Pre-Islamic icons symbolize Iran’s confused present
TEHRAN — The advertising on the dry cleaner’s window said much about the conflicted identity of this nation where winged gods and glorious battles of ancient Persian kings are balanced against ayatollahs and an Islamic revolution that nearly 30 years ago brought morality police and martyrs.
Before the mullahs took charge in 1979, the dry cleaner was named Persepolis, the capital of the Persian Empire. That had the whiff of nationalism and the dry cleaner suddenly became the namesake of a revered cleric. The window today is an unreconciled collage where the names of Persepolis and the cleric coexist above a painting of spear tips and Achaemenian warriors.
There are few avenues for defiance in this Shiite Muslim nation, but one of them is in the past, where the emblems, folklore and images of old Persia mingle in quiet protest against the mullahs. The pre-Islamic era is alive in jewelry, architecture, decals, books, videos and websites that feature Cyrus the Great and gold-horned bulls.

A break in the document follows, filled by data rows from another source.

-- ==== Sys2Proof/Machine/Tensor.lean ====
section
/-! DEFINITION. The tensor space: addresses, pools, eviction, moves, hoist lists and the access that
every agent makes (R164-R190, R353, R375, R376). -/

namespace Sys2Proof.Machine

/-! ## Pools (R167-R170, R180) -/

/-- DRAM pages of the buddy reserve per face die (R167, R348). -/
def reservePages (gb : Nat) : Nat := 2 * ceilDiv (gb * 1000000000) (4 * 65536)

/-- T2 pool of face die `d` in space tiles (Table 7.3, R377). -/
def State.t2Pool (s : State) (d : Nat) : Nat :=
  1302082 - 65536 - 16384 - reservePages s.ts.reserveGb - (s.die d).framesLost

/-- T3 space of a face die in space tiles (R168). -/
def State.t3Pool (s : State) : Nat := s.ts.t3Gb * 1000000000 / 2 / 65536

/-- True when region `g` takes new T1 copies: neither retired nor waiting to retire (R167). -/
def State.sliceServes (s : State) (g : Nat) : Bool :=
  (s.region g).st != .retired && !(s.region g).retirePending

/-- The region of die `d` whose slice takes the T1 copy of an extent of affinity `aff` (R170). -/
def State.sliceFor (s : State) (d aff : Nat) : Nat :=
  if s.sliceServes (4 * d + aff) then aff
  else ((List.range 4).find? fun r => s.sliceServes (4 * d + r)).getD aff

/-- Space tiles of a tier on die `d`; for T1, of one slice. At read-only end of life T3 gives no room
(R286). -/
def State.poolOf (s : State) (d t slice : Nat) : Nat :=
  match t with
  | 1 => if (s.region (4 * d + slice)).st = .retired then 0 else 8192
  | 2 => s.t2Pool d
  | _ => if s.flash.readOnly then 0 else s.t3Pool

/-- The free floor of a tier (R180). -/
def floorOf (t : Nat) : Nat := match t with | 1 => 256 | 2 => 4096 | _ => 0

/-- True when an extent holds space tiles of tier `t` (of slice `sl` for T1). -/
def Extent.holds (e : Extent) (t sl : Nat) : Bool :=
  (e.st == 1 || e.st == 2) &&
    (e.copyTier == t || e.homeTier == t || (e.st == 2 && e.destTier == t)) &&
    (t != 1 || e.slice == sl)

/-- The sum of the lengths of the extents of die `d` for which `p` holds. -/
def State.tilesWhere (s : State) (d : Nat) (p : Nat → Extent → Bool) : Nat :=
  ((s.die d).slots.filter fun x => p x.1 x.2).foldl (fun n x => n + x.2.length) 0

/-- Space tiles in use in a tier. -/
def State.usedIn (s : State) (d t sl : Nat) : Nat := s.tilesWhere d fun _ e => e.holds t sl

/-- Where a queued move of slot `j` of die `d` leads, 0 when none is queued. -/
def State.queuedTier (s : State) (d j : Nat) : Nat :=
  match (s.die d).queue.find? fun m => m.slot == j with
  | some m => m.tier
  | none => 0

/-- True when an extent is on its way out of tier `t` to a lower one, queued or running. -/
def State.leaving (s : State) (d t j : Nat) (e : Extent) : Bool :=
  e.copyTier == t && ((e.st == 2 && decide (t < e.destTier)) ||
    (e.st == 1 && decide (t < s.queuedTier d j)))

/-- Space tiles of a tier that moves under way or queued will free. -/
def State.freeing (s : State) (d t sl : Nat) : Nat :=
  s.tilesWhere d fun j e => s.leaving d t j e && (t != 1 || e.slice == sl)

/-- Space tiles that function `fn` is charged in tier `t` over both dies (R169). -/
def State.charged (s : State) (fn t : Nat) : Nat :=
  ((List.range 2).map fun d => s.tilesWhere d fun _ e =>
    e.owner == fn && (e.holds t e.slice)).foldl (· + ·) 0

/-- Space tiles of the charge that moves will free. -/
def State.chargeFreeing (s : State) (fn t : Nat) : Nat :=
  ((List.range 2).map fun d => s.tilesWhere d fun j e =>
    e.owner == fn && s.leaving d t j e).foldl (· + ·) 0

/-- The quota of a function in a tier; none is the whole pool (R169). -/
def State.quota (s : State) (fn t : Nat) : Option Nat :=
  match t with
  | 1 => (s.ctl fn).quota1
  | 2 => (s.ctl fn).quota2
  | _ => (s.ctl fn).quota3

/-! ## Eviction (R179-R182) -/

/-- The space tiles that reads wait for (R171). -/
def Extent.wanted (e : Extent) : List Nat := e.waiting.flatMap (·.2.1)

“Our nation is not producing any new ideas or any new concepts,” said Baharak Keshani, an architect. “So what happens? Powerless minds imitate and we look back to the pre-Islamic times. We go to our history because the present is not glorious. The need to go back is a mixture of national pride and mysticism.”
Fascination with the pre- Islamic has run in trends since the 1979 revolution. Religious leaders first tried to blot out a past embraced by the man they overthrew, Mohammed Reza Shah. But they soon realized the appeal of Persian identity and now occasionally co-opt the past for tourism and national pride.
Unemployment, high inflation, political oppression and a distrust many Iranians have for President Mahmoud Ahmadinejad have stoked reflections on bygone centuries. And those who can afford it decorate their homes with nods to ancient Persian style: carved columns, mythical horses and visages of kings.
“It’s a psychological reaction to the Islamic regime,” said Naser Shahbazi, a drama teacher and bookseller, who sat in a shop of cracked bindings and dust. “Many Iranians hate the regime, but they’re scared. The pre-Islamic motif is the least dangerous way to express yourself. . . .
“One of my students was wearing a pendant of an image from ancient Persian times. I asked him, ‘Why are you wearing this?’ He said, ‘I like it.’ And I asked him, ‘Do you know the history of this?’ he said, ‘No.’ Much of it is just fashion for those who can afford it. Young men are wearing long hair like the ancient Achaemenian soldiers, and some strip Arabic words from their speech and speak pure Farsi. Sometimes I don’t understand them.”
The past is not fashion for Arash Abedi. He turned to the ancient two years ago on a trip to Persepolis, where he learned more about Zoroastrianism, a religion that fused the spiritual and natural worlds and predated Islam’s arrival from the Arabic world in the 7th century. Persian society rejected much Arab influence, which helped lead to the split between Sunni Arab countries and a Shiite Iran that wanted to keep its Persian roots.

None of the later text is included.